[Stored items]
::::::::

-- ==== Sys2Proof/Machine/BlockerOps.lean ====
section
/-! DEFINITION. Blocker planning units: map slots and commits, descriptors, and the operations SEED, OPTIMISE, CHECK,
SELECT, COMMIT and CHECK_LIST (R265 to R286). -/

namespace Sys2Proof.Machine

/-! ## Map slots (R268 to R271) -/

def Blk.slot (b : Blk) (m : Nat) : MapSlot := Tab.get MapSlot.init b.slots m

def State.updSlotMap (s : State) (k m : Nat) (f : MapSlot → MapSlot) : State :=
  s.updBlk k (fun b => { b with slots := Tab.upd MapSlot.init b.slots m f })

/-- Header address of the current buffer, and of the back buffer. -/
def MapSlot.curBuf (x : MapSlot) : Nat := (if x.cur then x.buf1 else x.buf0).toNat
def MapSlot.backBuf (x : MapSlot) : Nat := (if x.cur then x.buf0 else x.buf1).toNat

/-- What holds maps of die k: the latch of the running sheaf and those of its output stages. -/
def State.latches (s : State) (k : Nat) : List Latch :=
  (s.blkOf k).latch.toList ++ (s.out.stages.filter (fun g => g.bp = k && !g.ended)).filterMap (·.latch)

/-- HELD_CUR of a slot: a latched map is current (R270). -/
def State.heldCur (s : State) (k m : Nat) : Bool :=
  (s.latches k).any (fun t => t.slot = m && t.epoch = ((s.blkOf k).slot m).epoch)

/-- HELD_BACK of a slot: a commit has made a latched map the back buffer (R270). -/
def State.heldBack (s : State) (k m : Nat) : Bool :=
  (s.latches k).any (fun t => t.slot = m && t.epoch ≠ ((s.blkOf k).slot m).epoch)

/-- The map a sheaf latches on slot m (R270). -/
def State.latchOf (s : State) (k m : Nat) : Latch :=
  let x := (s.blkOf k).slot m
  { slot := m, buf := x.curBuf, epoch := x.epoch }

def State.setLatch (s : State) (k : Nat) (l : Option Latch) : State := s.updBlk k (fun b => { b with latch := l })

/-- A latched map is no longer current (R271). -/
def State.isStale (s : State) (k : Nat) (l : Latch) : Bool := decide (((s.blkOf k).slot l.slot).epoch ≠ l.epoch)

/-- The read of the back buffer's header for context c: a register write acts for the slot's context, a COMMIT sheaf for its
own (R275). -/
def State.backHeader (s : State) (k m c : Nat) : Rd (List Byte) := rdBytes s (whoEngine k c) 4 ((s.blkOf k).slot m).backBuf 320

/-- RESULT of a commit with EXPECT for context c (Table 13-3); the checks are made in the table's order. -/
def State.commitCheck (s : State) (k m c : Nat) (expect : BitVec 32) : Nat :=
  let x := (s.blkOf k).slot m
  if x.epoch.extractLsb' 0 32 ≠ expect then 1
  else if s.heldBack k m then 2
  else if !(match s.backHeader k m c with | .ok b => mapHdrOk b | .error _ => false) then 3
  else if !x.enable then 4 else 0

/-- A commit: performed or refused, RESULT recorded (R269). -/
def State.commit (s : State) (k m c : Nat) (expect : BitVec 32) : Nat × State :=
  let r := s.commitCheck k m c expect
  (r, (s.eccRead ((s.blkOf k).slot m).backBuf 320).updSlotMap k m (fun x =>
    { x with result := BitVec.ofNat 3 r, cur := if r = 0 then !x.cur else x.cur,
             epoch := if r = 0 then x.epoch + 1 else x.epoch }))

/-- A write of BLK_MAP_CFG_m (R268, R286). -/
def State.mapCfg (s : State) (k m : Nat) (v : BitVec 32) : State :=
  let x := (s.blkOf k).slot m
  if x.enable then
    if !v.getLsbD 7 && !s.heldCur k m && !s.heldBack k m then s.updSlotMap k m (fun x => { x with enable := false }) else s
  else if v.getLsbD 7 then
    s.updSlotMap k m (fun x => { x with ctx := v.extractLsb' 0 6, enable := true, cur := true, epoch := 0#64 })
  else s.updSlotMap k m (fun x => { x with ctx := v.extractLsb' 0 6 })

/-- A destroyed context's slots are disabled (R286). -/
def State.blkDropCtx (s : State) (c : Nat) : State :=
  forUpto 4 (fun k a => forUpto 4 (fun m a => a.updSlotMap k m (fun x =>
    if x.ctx.toNat = c then { x with enable := false } else x)) a) s

/-! ## Descriptors (R275, R276) -/

/-- A Blocker sheaf descriptor (Table 13-6). -/
structure BDesc where
  op     : Nat
  slot   : Nat
  first  : Nat
  cnt    : Nat
  b4     : Nat
  rel    : Nat
  count  : Nat
  expect : Nat
  b12    : Nat
  ref    : Nat
  set    : Nat
  param  : Nat
  out    : Nat
  aux    : Nat
  tail   : Bool
  deriving DecidableEq, Repr

def bdescOf (b : List Byte) : BDesc :=
  { op := fld b 0 1, slot := fld b 1 1, first := fld b 2 1, cnt := fld b 3 1, b4 := fld b 4 1, rel := fld b 5 1,
    count := fld b 6 2, expect := fld b 8 4, b12 := fld b 12 2, ref := fld b 14 2, set := fld b 16 5, param := fld b 21 5,
    out := fld b 26 5, aux := fld b 31 5, tail := (sub b 36 28).all (· == 0) }

/-- Physical address of address field i: 0 SET, 1 PARAM, 2 OUT, 3 AUX. -/
def BDesc.addr (d : BDesc) (base i : Nat) : Nat :=
  let a := [d.set, d.param, d.out, d.aux].getD i 0
  (if bitsAt d.rel i 1 = 1 then base + a else a) % 2 ^ 40

/-- The operation latches a map (Table 13-7). -/
def BDesc.latches (d : BDesc) : Bool := d.op = 2 || d.op = 3 || d.op = 6

/-- First failing descriptor field, as its byte offset (R276); `base` the context's HBM base. -/
def bdescCheck (d : BDesc) (base : Nat) : Option Nat :=
  let addrOk := fun (used : Bool) i a => if used then decide (d.addr base i % 64 = 0) else a == 0
  firstFail [(decide (1 ≤ d.op) && decide (d.op ≤ 6), 0), (decide (d.slot < 4), 1),
    (if d.op ≤ 3 then decide (d.first ≤ 63) else d.first == 0, 2),
    (if d.op ≤ 4 then decide (1 ≤ d.cnt) && decide (d.cnt ≤ 64) else d.cnt == 0, 3), (d.b4 == 0, 4),
    (decide (d.rel < 16), 5),
    (if d.op = 2 then decide (1 ≤ d.count) && decide (d.count ≤ 255)
     else if d.op = 6 then decide (2 ≤ d.count) && decide (d.count ≤ 256) else d.count == 0, 6),
    (d.op == 5 || d.expect == 0, 8), (d.b12 == 0, 12), (decide (d.ref ≤ 30400), 14),
    (addrOk (d.op ≠ 5) 0 d.set, 16), (addrOk (d.op == 1) 1 d.param, 21), (addrOk (d.op == 4 || d.op == 6) 2 d.out, 26),
    (addrOk (d.op == 6) 3 d.aux, 31), (d.tail, 36)]

/-- WHERE of a map slot that a sheaf of context c may not latch (class 0x05), 0 for none (R276). -/
def State.slotWhere (s : State) (k m c : Nat) : Nat :=
  let x := (s.blkOf k).slot m
  if !x.enable then 1 else if x.ctx.toNat ≠ c then 2 else if x.epoch = 0#64 then 3 else 0

/-- DETAIL of a plan-header or seed-entry failure: class 0x04, WHERE 16, INDEX (Table 13-12). -/
def resPlan (index : Nat) : SheafResult :=
  { code := 1, detail := BitVec.ofNat 32 (4 * 0x1000000 + 16 * 0x10000 + index), addr := 0 }

/-- How a Blocker operation fails. -/
inductive BErr where
  | acc (e : RdErr)
  | res (r : SheafResult)
  deriving DecidableEq, Repr

abbrev BM (α : Type) := Except BErr α

def ofRd {α : Type} : Rd α → BM α
  | .ok a => .ok a
  | .error e => .error (.acc e)

def BErr.result : BErr → SheafResult
  | .acc e => resAccess e
  | .res r => r

/-! ## Plan sets (R273) -/

/-- Address of candidate n of a plan set. -/
def candAddr (set n : Nat) : Nat := set + 256 + 1088 * n

/-- A plan header read and checked (R276). -/
def rdPlan (s : State) (w : Who) (set : Nat) : BM Plan := do
  let b ← ofRd (rdBytes s w 0 set 256)
  let p := planOf b
  match planBad p with
  | some o => .error (.res (resPlan o))
  | none => pure p

/-- Knot positions of 64 knots of 16 bytes. -/
def knotsOf (b : List Byte) : List P2 := (List.range 64).map (fun j => (f32At b (16 * j), f32At b (16 * j + 4)))

def rdKnots (s : State) (w : Who) (a : Nat) : Rd (List P2) := (rdBytes s w 0 a 1024).map knotsOf

/-- 64 knots as bytes, with headings by R274. -/
def knotBytes (pl : Plan) (p : List P2) : List Byte :=
  (List.zipWith (fun q h => f32Bytes q.1 ++ f32Bytes q.2 ++ f32Bytes h.1 ++ f32Bytes h.2) p
    (headings (pl.hx0, pl.hy0) p)).flatten

/-- Write bytes into a plan set (address field SET). -/
def wr (w : Who) (s : State) (a : Nat) (b : List Byte) : BM State := ofRd (doWrites w 0 [(a, b)] s)

/-- The candidates of the range lie below N_CAND (R276). -/
def rangeOk (d : BDesc) (pl : Plan) : BM Unit :=
  if (if d.op = 4 then d.first = 0 ∧ d.cnt = pl.nCand else d.first + d.cnt ≤ pl.nCand) then pure ()
  else .error (.res (resFail 4 3 0))

/-! ## SEED (R277) -/

/-- Knots 1 to 63 from the previous set's candidate, shifted. -/
def prevKnots (p : List P2) (shift : Nat) : List P2 :=
  (List.range 64).map (fun j =>
    let a := j + shift
    if a ≤ 63 then p.getD a (0, 0)
    else
      let e := f32OfNat (a - 63)
      let q := p.getD 63 (0, 0)
      let r := p.getD 62 (0, 0)
      (f32Fma e (f32Sub q.1 r.1) q.1, f32Fma e (f32Sub q.2 r.2) q.2))

/-- Knots from a library entry. -/
def libKnots (pl : Plan) (p : List P2) : List P2 :=
  p.map (fun l => (f32Fma pl.hx0 l.1 (f32Fma (f32Neg pl.hy0) l.2 pl.x0), f32Fma pl.hy0 l.1 (f32Fma pl.hx0 l.2 pl.y0)))

/-- A seed-table entry is valid. -/
def seedOk (b : List Byte) : Bool :=
  decide (fld b 0 1 ≤ 3) && decide (fld b 1 1 ≤ 63) && decide (fld b 2 2 ≤ 1023) && decide (fld b 4 1 ≤ 63) && fld b 5 3 == 0

/-- seed(n). -/
def seedOne (w : Who) (d : BDesc) (base : Nat) (pl : Plan) (s : State) (n : Nat) : BM State := do
  let e ← ofRd (rdBytes s w 1 (d.addr base 1 + 8 * n) 8)
  if !seedOk e then .error (.res (resPlan (256 + n)))
  else
    let a := candAddr (d.addr base 0) n
    let kind := fld e 0 1
    let src : Option (List P2) ← (match kind with
      | 0 => do let k ← ofRd (rdKnots s w (a + 64)); pure (some k)
      | 1 => do
        let sa := candAddr pl.prev (fld e 4 1)
        let st ← ofRd (rdBytes s w 0 sa 1)
        if leNat st = 0 ∨ leNat st = 4 then pure none
        else
          let k ← ofRd (rdKnots s w (sa + 64))
          pure (some (prevKnots k (fld e 1 1)))
      | 2 => do
        let k ← ofRd (rdKnots s w ((pl.lib + 1024 * fld e 2 2) % 2 ^ 40))
        pure (some (libKnots pl k))
      | _ => pure none)
    match src with
    | none => wr w s a [0]
    | some k =>
      let k := k.set 0 (pl.x0, pl.y0)
      let s ← wr w s a [1, BitVec.ofNat 8 kind, 0]
      let s ← wr w s (a + 8) (f32Bytes (f32Inf false) ++ f32Bytes pl.alpha0 ++ leBytes 4 0)
      let s ← (if kind = 2 then wr w s (a + 20) (leBytes 2 (fld e 2 2)) else pure s)
      let s ← wr w s (a + 24) (List.replicate 16 0)
      wr w s (a + 64) (knotBytes pl k)

/-- SEED. -/
def opSeed (s : State) (w : Who) (d : BDesc) (base : Nat) : BM State := do
  let pl ← rdPlan s w (d.addr base 0)
  rangeOk d pl
  (List.range d.cnt).foldlM (fun a i => seedOne w d base pl a (d.first + i)) s

/-! ## Latched maps -/

/-- The header of a latched map. -/
def rdMap (s : State) (w : Who) (l : Latch) : BM MapHdr := do
  let b ← ofRd (rdBytes s w 4 l.buf 320)
  pure (mapHdrOf l.buf b)

/-- ceil of R × inv_c is at most 24 for every disc (R276). -/
def discsFit (m : MapHdr) (pl : Plan) : BM Unit :=
  if pl.discs.all (fun x => match fvCmp (f32Val (f32Mul x.r m.invC)) (fvOfInt 24) with | some .gt => false | _ => true) then
    pure ()
  else .error (.res (resFail 5 4 0))

/-! ## OPTIMISE (R279) -/

/-- Where the optimiser stands for one candidate. -/
structure OptSt where
  p : List P2
  j : F32
  g : List P2
  alpha : F32
  moved : Bool
  deriving DecidableEq, Repr

/-- One iteration. -/
def optIter (s : State) (w : Who) (m : MapHdr) (pl : Plan) (x : OptSt) : Rd OptSt := do
  let step := fun (q g : F32) => f32Sub q (f32Clamp (f32Mul x.alpha g) pl.stepMax)
  let q := (List.zipWith (fun a g => (step a.1 g.1, step a.2 g.2)) x.p x.g).set 0 (x.p.getD 0 (0, 0))
  let r ← planEval s w m pl q
  pure (if f32Lt r.1 x.j then
      { p := q, j := r.1, g := r.2, alpha := f32Min (f32Mul x.alpha 0x40000000#32) pl.alphaMax, moved := true }
    else { x with alpha := f32Mul x.alpha 0x3F000000#32 })

/-- CFLAGS with STALE as given. -/
def withStale (flags : Nat) (stale : Bool) : Byte := BitVec.ofNat 8 (flags / 2 * 2 + bit01 stale)

/-- OPTIMISE of one candidate. -/
def optOne (w : Who) (d : BDesc) (base : Nat) (pl : Plan) (m : MapHdr) (l : Latch) (stale : Bool) (s : State) (n : Nat) :
    BM State := do
  let a := candAddr (d.addr base 0) n
  let h ← ofRd (rdBytes s w 0 a 64)
  let st := fld h 0 1
  if st = 0 ∨ st = 4 then pure s
  else
    let p ← ofRd (rdKnots s w (a + 64))
    let e ← ofRd (planEval s w m pl p)
    if !f32Finite e.1 then
      let s ← wr w s a [4]
      let s ← wr w s (a + 2) [withStale (fld h 2 1) stale]
      wr w s (a + 8) (f32Bytes e.1)
    else
      let x ← ofRd ((List.range d.count).foldlM (fun x _ => optIter s w m pl x)
        { p := p, j := e.1, g := e.2, alpha := f32At h 12, moved := false })
      let s ← (if x.moved then wr w s a [1] else pure s)
      let s ← wr w s (a + 2) [withStale (fld h 2 1) stale]
      let s ← wr w s (a + 8) (f32Bytes x.j ++ f32Bytes x.alpha ++ leBytes 4 (fld h 16 4 + d.count))
      let s ← wr w s (a + 32) (leBytes 8 l.epoch.toNat)
      wr w s (a + 64) (knotBytes pl x.p)

/-- OPTIMISE. -/
def opOptimise (s : State) (w : Who) (d : BDesc) (base : Nat) (l : Latch) (stale : Bool) : BM State := do
  let pl ← rdPlan s w (d.addr base 0)
  rangeOk d pl
  let m ← rdMap s w l
  discsFit m pl
  (List.range d.cnt).foldlM (fun a i => optOne w d base pl m l stale a (d.first + i)) s

/-! ## CHECK and CHECK_LIST (R280, R281) -/

/-- Flags of a checked path. -/
def checkFlags (stale : Bool) (hit : Option Hit) (horizon : Bool) : Byte :=
  BitVec.ofNat 8 (flagsNat [stale, (match hit with | some h => h.off | none => false), horizon])

/-- floor(t × 1,000) of an exact value, in ms. -/
def msOf (t : FVal) : Int := fvFloor (fvMul t (fvOfInt 1000))

/-- The poses of a candidate: knots with recomputed headings. -/
def candPoses (pl : Plan) (p : List P2) : List Pose :=
  List.zipWith (fun q h => ⟨q, h, 0#32⟩) p (headings (pl.hx0, pl.hy0) p)

/-- CHECK of one candidate. -/
def checkOne (w : Who) (d : BDesc) (base : Nat) (pl : Plan) (m : MapHdr) (l : Latch) (stale : Bool) (s : State) (n : Nat) :
    BM State := do
  let a := candAddr (d.addr base 0) n
  let h ← ofRd (rdBytes s w 0 a 64)
  let st := fld h 0 1
  if st = 0 ∨ st = 4 then pure s
  else
    let p ← ofRd (rdKnots s w (a + 64))
    let hit ← ofRd (riddle s w m pl.discs pl.sub (candPoses pl p) (fun i u => f32Mul (f32Add (f32OfNat i) u) pl.dt))
    let hz := beyondLayers m (fvFloor (fvMul (f32Val pl.dt) (fvOfInt 63000)))
    let s ← (match hit with
      | some x => do
        let s ← wr w s a [3]
        wr w s (a + 3) ([BitVec.ofNat 8 x.disc] ++ leBytes 2 x.knot ++ [BitVec.ofNat 8 x.sub])
      | none => wr w s a [2])
    let s ← wr w s (a + 2) [checkFlags stale hit hz]
    wr w s (a + 24) (leBytes 8 l.epoch.toNat)

/-- CHECK. -/
def opCheck (s : State) (w : Who) (d : BDesc) (base : Nat) (l : Latch) (stale : Bool) : BM State := do
  let pl ← rdPlan s w (d.addr base 0)
  rangeOk d pl
  let m ← rdMap s w l
  discsFit m pl
  (List.range d.cnt).foldlM (fun a i => checkOne w d base pl m l stale a (d.first + i)) s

::::::::

▶ _Assigned task_:
Look above for the line with "slot := fld" and the line with "(Table 13-7). -/". Write out those two lines and all the lines between them, exactly, and no others.

▶ _Solved exercise_:
  { op := fld b 0 1, slot := fld b 1 1, first := fld b 2 1, cnt := fld b 3 1, b4 := fld b 4 1, rel := fld b 5 1,
    count := fld b 6 2, expect := fld b 8 4, b12 := fld b 12 2, ref := fld b 14 2, set := fld b 16 5, param := fld b 21 5,
    out := fld b 26 5, aux := fld b 31 5, tail := (sub b 36 28).all (· == 0) }

/-- Physical address of address field i: 0 SET, 1 PARAM, 2 OUT, 3 AUX. -/
def BDesc.addr (d : BDesc) (base i : Nat) : Nat :=
  let a := [d.set, d.param, d.out, d.aux].getD i 0
  (if bitsAt d.rel i 1 = 1 then base + a else a) % 2 ^ 40

/-- The operation latches a map (Table 13-7). -/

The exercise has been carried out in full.